Learning something new is never easy and there’s a long period of adjustment (or sucking if you want me to be honest.) For the first hours, days, weeks, months, even years of doing something you’ve never done before, you are not good at it. You struggle, you mess up, you get frustrated, you want to give up.
Or maybe it’s just me.
But the trick is to soldier on. The trick is to show up every day and try again and again. Even after you’re exhausted. Even after you feel you’ll never ever get it. Even after you regret the day you decided to try this to begin with. Even then.
You keep going.
You keep showing up.
And when you’re worn out from the wear and tear. When you’re spent. When you feel it will never happen for you and that you must just not have the head/talent for it. You still keep going.
And then one day it just happens.
You wake up, you sit down, you try again and you notice it’s not as hard this time. You start not hating what you came up with. and that little bit is all you need to just keep trying.

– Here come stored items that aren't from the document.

/-- Check a collective (R375, R379): descriptor and members, read as by `LD`, version, pages; then read its source. -/
def State.checkColl (s : State) (k : Nat) (c : Coll) : CStart × State :=
  let ld := ((s.ctxs.find c.ctx).map (·.ld)).getD 0
  Pages.orFail (s.engPages ld c.ctx (opKey c.op) false (pagesFrom c.desc 64)) c 2 (fun m x =>
    (x.engRead c.op 0 m c.desc 64).orFail c x (fun bs =>
      let d := readCDesc bs
      let mp := field bs 32 8
      let c0 := { c with d := d }
      if x.tagBusy c d.tag then (.later, x)
      else if !d.ok || !zeros bs 44 4 then (.fail c0 2, x)
      else Pages.orFail (x.engPages ld c.ctx (opKey c.op) false (pagesFrom mp d.nranks)) c0 2 (fun mm y =>
        (y.engRead c.op 0 mm mp d.nranks).orFail c0 y (fun ms =>
          let members := ms.map (·.toNat)
          if members.eraseDups.length != members.length || !members.contains y.pkg then (.fail c0 2, y)
          else if d.version != y.tver then (.fail { c0 with members := members } 1, y)
          else y.collParts ld k { c0 with members := members }))))

/-- A collective starts: the oldest of its die that waits, with fewer than 64 running. -/
def execCollStart (k : Nat) (s : State) : Out :=
  let row := "COLL_START"
  match s.colls.find k with
  | none => notNow row
  | some c =>
    let live := c.st == .queued &&
      s.colls.all (fun p => !(p.2.die == c.die) || !(p.2.st == .queued) || decide (k ≤ p.1)) &&
      decide ((s.colls.filter (fun p => p.2.die == c.die && !(p.2.st == .queued))).length < 64) &&
      (match c.wait with
        | some f => s.faultOver f
        | none => true)
    let x := s.checkColl k c
    match x.1 with
    | .wait f => event row live { x.2 with colls := x.2.colls.set k { c with wait := some f } }
    | .later => notNow row
    | .held bs => if live then recallStep s row bs s.ckptReady (notNow row) else notNow row
    | .fail c1 r => event row live (x.2.dropColl k c1 r)
    | .go c1 src =>
      let m := (c1.claimed.map (·.dst)).getD []
      event row live (({ (x.2.claim k (rangeLines m c1.d.dst c1.d.dstBytes)) with colls := x.2.colls.set k c1 }).sendColl c1 src)

/-! ## Completion -/

/-- Every contribution that this member needs has come, and every peer's announcement. -/
def Coll.complete (c : Coll) : Bool :=
  let need := fun p => if c.d.op = 3 && p != c.d.root then 0 else c.d.part
  (List.range c.d.nranks).all (fun p => match SMap.find c.got p with
    | some bs => decide (need p ≤ bs.length)
    | none => false)

/-- An element of the destination overlaps the source where the operation does not admit it: its value is not defined (R376). -/
def Coll.overlaps (c : Coll) (cl : Claim) (pkg elem : Nat) : Bool :=
  let reads := !(c.d.op == 3) || c.d.root == rankIn c.members pkg
  let same := c.d.src == c.d.dst && (c.d.op == 0 || c.d.op == 3)
  let src := (List.range c.d.srcBytes).map (fun i => pageAt cl.src (c.d.src + i))
  reads && !same && (List.range c.d.w).any (fun i => src.contains (pageAt cl.dst (c.d.dst + elem * c.d.w + i)))

/-- The bytes a collective writes: its result, and any bytes at all in elements that are not defined. -/
def Coll.output (c : Coll) (cl : Claim) (pkg k : Nat) : List Byte :=
  (c.result k).mapIdx (fun i b => if c.overlaps cl pkg (i / c.d.w) then BitVec.ofNat 8 (Config.freeNat (k + 2 * c.d.nranks * c.d.count + i)) else b)

/-- A collective that has all its data puts its result together. -/
def State.collResult (s : State) (k : Nat) (c : Coll) (cl : Claim) : State :=
  let bs := c.output cl s.pkg s.free
  let ps := piecesOf 0 ((withOffsets bs).map (fun b => (pageAt cl.dst (c.d.dst + b.1), b.2)))
  { s with
    free := s.free + 2 * c.d.nranks * c.d.count + bs.length
    colls := s.colls.set k { c with claimed := some { cl with pieces := ps }, st := .finished } }

/-- With all its data a collective puts its result together, then writes and releases its destination line by line; then, with
every write visible and every packet acknowledged, the signal is written, and once it is visible `cp` retires the collective. -/
def execCollComplete (k : Nat) (s : State) : Out :=
  let row := "COLL_COMPLETE"
  match s.colls.find k with
  | none => notNow row
  | some c =>
    match c.claimed with
    | none => notNow row
    | some cl =>
      if c.st == .running then event row (c.complete && c.fail.isNone) (s.collResult k c cl)
      else if c.st == .signalled then event row (s.engVisible c.grp c.op) (s.endColl k c none)
      else if !(c.st == .finished && c.fail.isNone) then notNow row
      else if !cl.pieces.isEmpty then
        let x := s.writeSome c.grp k 0 false [] cl
        recallStep s row (s.holders 0 x.1) s.ckptReady
          (event row (!x.1.isEmpty) { x.2.2 with colls := x.2.2.colls.set k { c with claimed := some x.2.1 } })
      else
        let bs := withOffsets (leBytes 8 c.d.sigv.toNat ++ leBytes 8 0)
        let lines := if c.d.sig = 0 then [] else (engLine 0 c.sigPhys).toList
        let s1 := if c.d.sig = 0 then s else (lines.foldl State.breakLock s).engWrite c.grp c.op 0 true
          (bs.map (fun b => (c.sigPhys.shift b.1, b.2)))
        if s.engVisible c.grp c.op && !s.collUnsent c && (c.d.sig == 0 || s.lineFree k 0 c.sigPhys) then
          recallStep s row (s.holders 0 lines) s.ckptReady (.next { s1 with colls := s1.colls.set k { c with st := .signalled } })
        else notNow row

That’s how it works. Learning new things is tough.
I often hear people say I don’t have the ear for languages. I don’t have the talent to draw. I don’t have the head for math.
What you’re missing is not the ear/talent/head/time/heart…. what you’re missing is the persistence. The unwavering dedication any new thing takes. I am not saying we all have to learn new things but I am saying that if you truly want to, you can. Anyone can. You need a lot of persistence and dedication. A lot.

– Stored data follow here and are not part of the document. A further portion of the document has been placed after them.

-- ==== Sys2Proof/Machine/Grids.lean ====
section
/-! DEFINITION. Launch descriptors, acceptance, placement and grid states (R71, R112 to R120, R124, R125, R159), and the
way a group comes back after pre-emption (R86, R87). -/

namespace Sys2Proof.Machine

/-! ## Descriptors (R112, R113) -/

/-- A launch descriptor's 64 bytes, valid under R112 and R113. -/
def readDesc (bs : List Byte) : Option Desc :=
  let f := field bs
  let attr := f 36 1
  let d : Desc :=
    { entry := f 0 8, text := f 8 8, sptab := f 16 8, spcount := f 24 4, width := 16 * 2 ^ f 28 1, regs := f 29 1,
      groups := f 30 1, accmask := f 31 1, scratch := f 32 4, cluster := attr.testBit 0, pair := attr.testBit 1,
      fused := attr.testBit 2, prot := attr.testBit 3, ckpt := attr.testBit 4, gridbar := attr.testBit 5,
      cpb := f 37 1, cls := f 38 1, consts := f 40 8 }
  let fields := d.entry % 8 == 0 && d.sptab % 64 == 0 && decide (d.spcount ≤ 65536) && ((d.spcount == 0) == (d.sptab == 0)) &&
    decide (f 28 1 ≤ 2) && decide (1 ≤ d.regs) && decide (1 ≤ d.groups) && decide (d.groups ≤ 32) &&
    decide (d.accmask < 64) && d.scratch % 128 == 0 && decide (d.scratch ≤ Config.scratchMax) && decide (attr < 64) &&
    (if d.cluster then decide (1 ≤ d.cpb) && decide (d.cpb ≤ 4) else d.cpb == 0) && decide (d.cls ≤ 3) &&
    zeros bs 39 1 && zeros bs 48 16
  let attrs := (!d.pair || d.cluster) && (!d.fused || (d.cluster && d.cpb == 4)) && (!d.prot || decide (32 ≤ d.width))
  if fields && attrs then some d else none

/-- The lanes a group shows (R113). -/
def Desc.visible (d : Desc) : Nat := if d.prot then d.width / 2 else d.width

/-- The bytes of a block's image (R71, R113). -/
def Desc.image (d : Desc) : Nat :=
  let twice := if d.ckpt then 2 else 1
  d.groups * (2048 + twice * (128 * ceilDiv (d.regs * d.width * 4) 128)) + twice * (128 * ceilDiv d.scratch 128) +
  262144 * ((List.range 6).filter (fun i => d.accmask.testBit i)).length + 4096

def Desc.slots (d : Desc) : List Nat := (List.range 6).filter (fun i => d.accmask.testBit i)

/-- Blocks placed together: a cluster set, both sets of a pair, or one block (R115). -/
def Desc.unit (d : Desc) : Nat := if d.pair then 2 * d.cpb else if d.cluster then d.cpb else 1

/-- The cores of a unit placed at a core, cluster or cluster pair (R115). -/
def Desc.cores (d : Desc) (at_ : Nat) : List Nat :=
  if d.pair then (List.range d.cpb).map (· + 8 * at_) ++ (List.range d.cpb).map (· + 8 * at_ + 4)
  else if d.cluster then (List.range d.cpb).map (· + 4 * at_) else [at_]

/-! ## Capacity (R116, R117) -/

/-- A core that takes blocks: its die works and its self-test holds (R338, R391). -/
def State.coreUp (s : State) (core : Nat) : Bool :=
  decide (core < Config.numCores) && !s.mgmt.deadDies.contains (dieOf core) && !s.mgmt.badCores.contains core

/-- Group positions a block takes in an issue slot. -/
def slotGroups (groups slot : Nat) : Nat := ((List.range groups).filter (fun g => g % 4 == slot)).length

/-- The descriptors of the blocks resident on a core. -/
def State.residents (s : State) (core : Nat) : List Desc :=
  (s.blocks.filter (fun p => !p.2.saved && p.2.core == core)).filterMap (fun p => (s.grids.find p.2.grid).map (·.desc))

/-- Where a run of scratch line numbers of a core is free: at 0, or behind another block's run (R216). -/
def State.scratchRuns (s : State) (core lines : Nat) : List Nat :=
  let runs := (s.blocks.filter (fun p => !p.2.saved && p.2.core == core)).filterMap (fun p =>
    (s.grids.find p.2.grid).bind (fun g => if g.desc.scratch = 0 then none else some (p.2.line0, g.desc.scratch / 128)))
  (0 :: runs.map (fun r => r.1 + r.2)).filter (fun a => decide (a + lines ≤ Config.scratchMax / 128) &&
    runs.all (fun r => decide (a + lines ≤ r.1) || decide (r.1 + r.2 ≤ a)))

Anyhow, I decided I wanted 2014 to be a year of learning for me. Which also means I need to be willing to suck. I need to be willing to spend the time and effort and not have it pay off for a while.
and that’s ok.
So I will paint my faces. And most of them will suck. And maybe one or two will be okay and that will be wonderful. To ensure the process is less painful for me, I decided to change the perspective on my intentions. My intentions this month are to show up daily and paint a face. Nothing further than that. If I make it to there, I did good.
My pages will be entirely made of flaws but will be painted with good intentions.

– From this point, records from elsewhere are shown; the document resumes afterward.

/-- What reading a descriptor gives. -/
inductive DRes where
  | ok (d : DrainDesc)
  | wait (fid : Nat)
  | err (reason : Nat)
  | later
  | held (blks : List Nat)
deriving DecidableEq, Repr

/-- Go on with pages that are there; one that can never be used is reason 1 (R286, R287). -/
def Pages.orErr (p : Pages × State) (k : SMap Phys → State → DRes × State) : DRes × State :=
  match p.1 with
  | .wait f => (.wait f, p.2)
  | .bad _ => (.err 1, p.2)
  | .ok m => k m p.2

/-- Go on with a record that has been read; one that cannot be read is reason 1. -/
def EngRead.orErr (r : EngRead) (s : State) (k : List Byte → DRes × State) : DRes × State :=
  match r with
  | .ok bs => k bs
  | .later => (.later, s)
  | .held b => (.held b, s)
  | .poison | .space => (.err 1, s)

/-- The destination parts of a descriptor, with the bytes of their shape records. -/
def drainParts (bs : List Byte) (load : Bool) (s1 s2 : List Byte) : DRes :=
  match readPart bs 40 s1 false, (if field bs 0 1 == 1 then (readPart bs 80 s2 true).map (fun p => [p]) else some []) with
  | some p, some q =>
    let d : DrainDesc := ⟨field bs 0 1, if load then 0 else field bs 1 1, !load && field bs 2 1 == 1, BitVec.ofNat 32 (field bs 4 4), p :: q⟩
    if load || d.formatsOk then .ok d else .err 5
  | _, _ => .err 5

/-- Read and check the descriptor of an entry, with its shape records, as by a load. -/
def State.drainDesc (s : State) (e : MEntry) (ld sa : Nat) (load : Bool) : DRes × State :=
  let pages := fun (t : State) (ps : List Nat) => t.engPages ld e.ctx (opKey e.eid) false ps
  Pages.orErr (pages s (pagesFrom sa 128)) (fun m x =>
    (x.engRead e.eid 0 m sa 128).orErr x (fun bs =>
      if !drainFields bs load then (.err 5, x)
      else
        let two := field bs 0 1 == 1
        Pages.orErr (pages x (pagesFrom (field bs 40 8) 128 ++ (if two then pagesFrom (field bs 80 8) 128 else []))) (fun m2 y =>
          (y.engRead e.eid 0 m2 (field bs 40 8) 128).orErr y (fun s1 =>
            (if two then y.engRead e.eid 0 m2 (field bs 80 8) 128 else EngRead.ok []).orErr y (fun s2 => (drainParts bs load s1 s2, y))))))

/-! ## Places (R283) -/

/-- Part element (r, c): c counts along dimension 0. -/
def Part.inside (p : Part) (r c : Nat) : Bool :=
  decide (p.o0 + c < (p.dim 0).1) && decide (p.o1 + r < (p.dim 1).1) &&
  (List.range 6).all (fun k => decide (p.rest.getD k 0 < (p.dim (k + 2)).1))

/-- The offset of row r from the base. -/
def Part.rowOff (p : Part) (r : Nat) : Int :=
  (p.o1 + r : Nat) * (p.dim 1).2 + (List.range 6).foldl (fun (a : Int) k => a + (p.rest.getD k 0 : Int) * (p.dim (k + 2)).2) 0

A new month comes with a new category of intention. What I wanted to pick for may was to listen actively. I like the idea of being more active, more outside, more engaged in the spring and summer. I think that I have a tendency to be stagnant, especially in the winter, so I love the idea of being more active.
The lettering I used here comes from this pin.
The image here is a ballerina, when I think of being active both physically and mentally, I think a ballerina represents both.
I really dislike how the spacing worked out in this one. Too much space to the right of the legs and the letters are crunched up. I also don’t like how the legs are softly colored and the lettering is bright black. It just seems off.
Listen with Intent is a project for 2014. You can read more about it here.
This week’s inspiration comes from Alisa Burke. I love her art, but alas, I really dislike how this page turned out. It doesn’t look anything like how I had hoped.
I drew this page and then colored it using watercolor pencils. I think the background was yellow gelato. I was just so unhappy with it at that point that I just wanted to be done.
prompt says: today i know that i really believe in
I wrote about serving/volunteering and about self-motivation.
Today I Know is a project for 2014. You can read more about it here.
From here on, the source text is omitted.